Михаил Николаевич Алексеев, недавно отметивший свое 85-летие, не нуждается в
особом представлении. Он – из плеяды мастеров первого ряда, фундаторов русской
советской литературы второй половины ХХ века, готовивших ей мировое признание и
славу. А главным для него была любовь самого читающего в этом мире народа.
Мы от души поздравляем классика, с прекрасным юбилеем, желаем ему всего самого
светлого в жизни и – многая, многая лета!
Читателям «Сибирских огней» будет, наверное, по-особому интересен публикуемый
ниже отрывок из автобиографической повести старейшего нашего автора.
Редакция
Михаил Алексеев
«Солдаты» в путь!
Множество раз в разное время и разные люди, в основном издатели, просили меня
написать автобиографию. Множество раз пытался это сделать, но всегда получалось что-то
не то. Гораздо позже понял, почему. Я пытался поведать о себе в привычном, анкетном, что
ли, смысле, вынося за скобки написанные мною книги, из экономии места отстраняясь от
них. И выходило скучно, пресно, невыносимо занудно. И лишь в самом конце
восьмидесятых годов мне пришлось — и то по крайней необходимости — вспомнить, что
если у тебя, писателя, есть своя судьба, есть она и у книги, вышедшей из-под твоего пера.

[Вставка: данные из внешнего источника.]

-- ==== Sys2Proof/Machine/Agents.lean ====
section
/-! DEFINITION. The agents beside the host (00_scope.md R8 c to f): the SPI and I2C engines, the GPIO edge detector, the
environment. A move that is not enabled changes nothing (notes/assumptions/17.md). -/

namespace Sys2Proof.Machine

/-- The SPI engine completes the unit in flight with the peripheral's answer (43_spi.md R236, R238). -/
def spiEngine (answer : Word) (s : State) : State :=
  match s.spi.inflight with
  | some u =>
    { s with
      spi := { s.spi with rxdata := unitOf u.width answer, inflight := none, busy := false, done := true }
      history := s.history ++ [.spiUnit u.width u.value (unitOf u.width answer)] }
  | none => s

/-- One row of the table of 44_i2c.md R290: the acknowledge flag (`none` is a draw), ARB_LOST, ERROR, what becomes of
`i2c.own` and I2C.DATA, and the events. -/
structure I2cRow where
  ack : Option Bool
  arbLost : Bool
  error : Bool
  own : Option Bool
  data : Option Byte
  events : List Event
  deriving DecidableEq, Repr

/-- The address event of an address byte (44_i2c.md R290: `a = b[7:1]`, `d = b[0]`). -/
def addrEvent (b : Byte) (acked : Bool) : Event := .i2cAddr (b.extractLsb' 1 7) (b.getLsbD 0) acked

/-- The row of an outcome that ends a phase with an acknowledge bit. -/
def ackRow (p : Params) (acked : Bool) (own : Option Bool) (events : List Event) : I2cRow :=
  { ack := some (acked == p.ackIs1), arbLost := false, error := false, own := own, data := none, events := events }

/-- The row of an arbitration loss. -/
def arbLostRow : I2cRow :=
  { ack := none, arbLost := true, error := false, own := some false, data := none, events := [.i2cArbLost] }

/-- The row of a bus error. -/
def busErrorRow (own : Option Bool) : I2cRow :=
  { ack := none, arbLost := false, error := true, own := own, data := none, events := [.i2cBusError] }

/-- The table of 44_i2c.md R290, row by row; an outcome it does not list for a command is not allowed. -/
def i2cTable (p : Params) (own : Bool) : I2cCmd → I2cOutcome → Option I2cRow
  | .start b, .acked => some (ackRow p true (some true) [.i2cStart, addrEvent b true])
  | .start b, .nacked => some (ackRow p false (some true) [.i2cStart, addrEvent b false])
  | .start _, .arbLost => some arbLostRow
  | .start _, .busError => some (busErrorRow (some true))
  | .restart b, .acked => some (ackRow p true none [.i2cRestart, addrEvent b true])
  | .restart b, .nacked => some (ackRow p false none [.i2cRestart, addrEvent b false])
  | .restart _, .arbLost => some arbLostRow
  | .restart _, .busError => some (busErrorRow none)
  | .write b, .acked => some (ackRow p true none [.i2cWrite b true])
  | .write b, .nacked => some (ackRow p false none [.i2cWrite b false])
  | .write _, .arbLost => some arbLostRow
  | .write _, .busError => some (busErrorRow none)
  | .read k, .byte v =>
    some { ack := none, arbLost := false, error := false, own := none, data := some v, events := [.i2cRead v k] }
  | .read _, .arbLost => some arbLostRow
  | .read _, .busError => some (busErrorRow none)
  | .stop, .ok =>
    if own then
      some { ack := none, arbLost := false, error := false, own := some false, data := none, events := [.i2cStop] }
    else some { ack := none, arbLost := false, error := false, own := none, data := none, events := [] }
  | .stop, .busError => if own then some (busErrorRow (some false)) else none
  | _, _ => none

/-- The I2C registers after a phase ended with a row, `d` the draw of ACK; owning the bus ends another controller's hold
(44_i2c.md R290, R291; notes/assumptions/16.md). -/
def I2c.complete (x : I2c) (row : I2cRow) (d : Word) : I2c :=
  { x with
    ack := row.ack.getD (d.getLsbD 0)
    arbLost := row.arbLost
    error := row.error
    done := true
    cmd := none
    own := row.own.getD x.own
    extBusy := x.extBusy && !(row.own.getD x.own)
    data := (row.data.map fun v => v.setWidth 32).getD x.data }

/-- The I2C engine completes the phase in flight with an outcome (44_i2c.md R290). -/
def i2cEngine (o : I2cOutcome) (s : State) : State :=
  match s.i2c.cmd with
  | some c =>
    match i2cTable s.params s.i2c.own c o with
    | some row =>
      { s with
        i2c := s.i2c.complete row s.draws.head
        history := s.history ++ row.events
        draws := s.draws.next }
    | none => s
  | none => s

/-- The pins whose level rose since the last sample (41_gpio.md R168), `d` the draw of drawn pads. -/
def risingPins (p : Params) (g : Gpio) (d : Word) : Word := padLevels p g d &&& ~~~g.inPrev

/-- The rising pins that set their pending flag (41_gpio.md R168): all, or with `GPIO_PEND_GATED` the enabled ones. -/
def latchedPins (p : Params) (g : Gpio) (d : Word) : Word :=
  if p.pendGated then risingPins p g d &&& g.intEn else risingPins p g d

/-- The edge detector samples the pads (41_gpio.md R168). -/
def edgeDetector (s : State) : State :=
  let d := s.draws.head
  { s with
    gpio := { s.gpio with
      intPend := s.gpio.intPend ||| latchedPins s.params s.gpio d, inPrev := padLevels s.params s.gpio d }
    history := s.history ++ pinEvents (risingPins s.params s.gpio d) .edge
    draws := s.draws.next }

/-- The environment sets the external pad levels (41_gpio.md R167). -/
def padsChange (ext : Word) (s : State) : State := s.putGpio { s.gpio with ext := ext }

/-- Another controller takes or frees the bus, while this one does not own it (44_i2c.md R291). -/
def extBusyChange (b : Bool) (s : State) : State :=
  if s.i2c.own then s else { s with i2c := { s.i2c with extBusy := b } }

/-- The timer advances by `k`, modulo 2^64 (45_timer_pwm.md R344). -/
def timerAdvance (k : BitVec 64) (s : State) : State :=
  { s with timer := { s.timer with mtime := s.timer.mtime + k } }

/-- The running context's next micro-step raises an exception (60_exceptions.md R371; notes/assumptions/22.md). -/
def raiseException (code : BitVec 31) (s : State) : State :=
  { s with cur := { s.cur with raising := some code } }

/-- What a move of an agent other than the host does. -/
def deviceMove (m : Move) (s : State) : State :=
  match m with
  | .host => s
  | .spi answer => spiEngine answer s
  | .i2c o => i2cEngine o s
  | .detect => edgeDetector s
  | .pads ext => padsChange ext s
  | .extBusy b => extBusyChange b s
  | .timer k => timerAdvance k s
  | .raise code => raiseException code s

end Sys2Proof.Machine
end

Её-то и нужно назвать биографией, совершенно естественно необходимо составляющей
часть, и притом, может быть, главную часть твоей Автобиографии. Тогда же мне
подумалось: а что, если написать биографию не автора, а его произведений? Не расскажет
ли она больше и интереснее о своем создателе? И более того: не даст ли она возможность
точнее и острее ощутить время, в какое это произведение рождалось и явилось на свет
Божий? Ведь нередко такое рождение сопровождается весьма драматическими
обстоятельствами, о коих знают лишь автор и очень узкий круг людей, связанных с
изданием той или иной вещи. В этом случае следует, пожалуй, начать с биографии моего
первенца — романа «Солдаты»: в прошлом, 2002 году, ему исполнилось 50 лет со дня
появления на свет, то есть на ваш суд, дорогие мои читатели. А до этой, так сказать,
юбилейной даты, «Солдаты» издавались множество раз на многих языках как в нашей
стране, так и за рубежом. Этим романом открывались все, без исключения, мои собрания
сочинений в шести и восьми томах, а также избранное в одном, двух и трех томах. Именно
эта книга вывела меня, кажется, на самую тернистую и ухабистую из всех возможных дорог,
имя которой — Литература. Когда же. однако, и с чего началось для меня все это?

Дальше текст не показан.